| WHAT IS NEEDED |
Write exactly, with no line omitted or added, the span beginning at the line that holds "def State.loadAtPc (s" and ending at the last line of the records.

| DATASET ENTRIES |
-- ==== Sys2Proof/Machine/Control.lean ====
section
/-! DEFINITION. What the machine does next: the packet engine inside a command, the run loop while Running, otherwise
the host's next command (spec/00_scope.md R6, R7; R260, R291, R335, R336). And the load of an instruction for
`State.withFetchWord`. -/

namespace Sys2Proof.Machine

/-- One command of the host, taken only while the block is Stopped (R38, R335). Only the reads and `addWatchpoint` answer;
every other command, a memory write and a removal among them, tells the host nothing and leaves `State.reply` as it is,
where the spec is silent (R72, N11). DESIGN CHOICE (assumptions 10, 11, 26). -/
def State.execCommand (s : State) : Command → Host.Outcome State Fault Refusal
  | .step => s.stepInstr
  | .run => .next { s with loop := .running }
  | .packetGet => .next (s.beginPacket .scan)
  | .packetSend => .next (s.beginPacket .sendStart)
  | .readReg k => .next { s with reply := some (.word (s.ctx.hostRead k)) }
  | .readPrimask => .next { s with reply := some (.word (s.ctx.primask.setWidth 32)) }
  | .readAll => .next { s with reply := some (.registers s.ctx.words) }
  | .writeReg k v => .next { s with ctx := s.ctx.hostWrite k v }
  | .writePrimask v => .next { s with ctx := s.ctx.hostWritePrimask v }
  | .writeAll w => .next { s with ctx := s.ctx.hostWriteAll w }
  | .readMem addr count => .next { s with reply := some (s.bus.hostRead addr count) }
  | .writeMem addr bytes => .next { s with bus := s.bus.hostStore addr bytes }
  | .loadBuffer bytes => .next { s with buffer := s.buffer.load bytes }
  | .declareRegion base size readOnly =>
    .next { s with bus := { s.bus with regions := s.bus.regions ++ [⟨base, size, readOnly, []⟩] } }
  | .addWatchpoint p =>
    let (regions, answer) := Sys2Proof.Machine.addWatchpoint p s.bus.regions
    .next { s with bus := { s.bus with regions := regions }, reply := some answer }
  | .removeWatchpoint k lo hi =>
    .next { s with bus := { s.bus with regions := s.bus.regions.map (·.removeWatchpoint k lo hi) } }

/-- One transition of the machine. With no command left a Stopped block gets a `step` (assumption 5). -/
def State.advance (s : State) : Host.Outcome State Fault Refusal :=
  if s.engine = .idle then
    match s.loop with
    | .running => s.runIteration
    | .stopped =>
      match s.commands with
      | [] => s.stepInstr
      | c :: cs => State.execCommand { s with commands := cs } c
  else s.engineStep

/-- One read-write region that is the whole address space, without a watchpoint. -/
def wholeSpace : Region := ⟨0#32, 2 ^ 32, false, []⟩

/-- The bytes stored at ascending addresses modulo 2^32. -/
def Memory.storeBytes (m : Memory) (addr : Word) : List Byte → Memory
  | [] => m
  | v :: vs => (m.writeByte addr.toNat v).storeBytes (addr + 1#32) vs

/-- Both halfwords at an address can be fetched. -/
def Bus.fetchable (b : Bus) (addr : Word) : Bool :=
  (b.grants ⟨.read, .half, addr⟩).isSome && (b.grants ⟨.read, .half, addr + 2#32⟩).isSome

/-- The state in which the next transition fetches the given bytes: they stand at PC, PC is even and T is 1 (R331),
the block is Stopped with no command waiting, and the bytes lie in a region (assumption 15). -/
def State.loadAtPc (s : State) (bytes : List Byte) : State :=
  let pc := clearBit0 s.ctx.pc
  let regions := if s.bus.fetchable pc then s.bus.regions else [wholeSpace]
  { s with
      ctx := { s.ctx.setT true with pc := pc }
      bus := { s.bus with regions := regions, mem := s.bus.mem.storeBytes pc bytes }
      loop := .stopped
      engine := .idle
      commands := [] }

end Sys2Proof.Machine
end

| ANSWER TO THIS TASK |
def State.loadAtPc (s : State) (bytes : List Byte) : State :=
  let pc := clearBit0 s.ctx.pc
  let regions := if s.bus.fetchable pc then s.bus.regions else [wholeSpace]
  { s with
      ctx := { s.ctx.setT true with pc := pc }
      bus := { s.bus with regions := regions, mem := s.bus.mem.storeBytes pc bytes }
      loop := .stopped
      engine := .idle
      commands := [] }

end Sys2Proof.Machine
end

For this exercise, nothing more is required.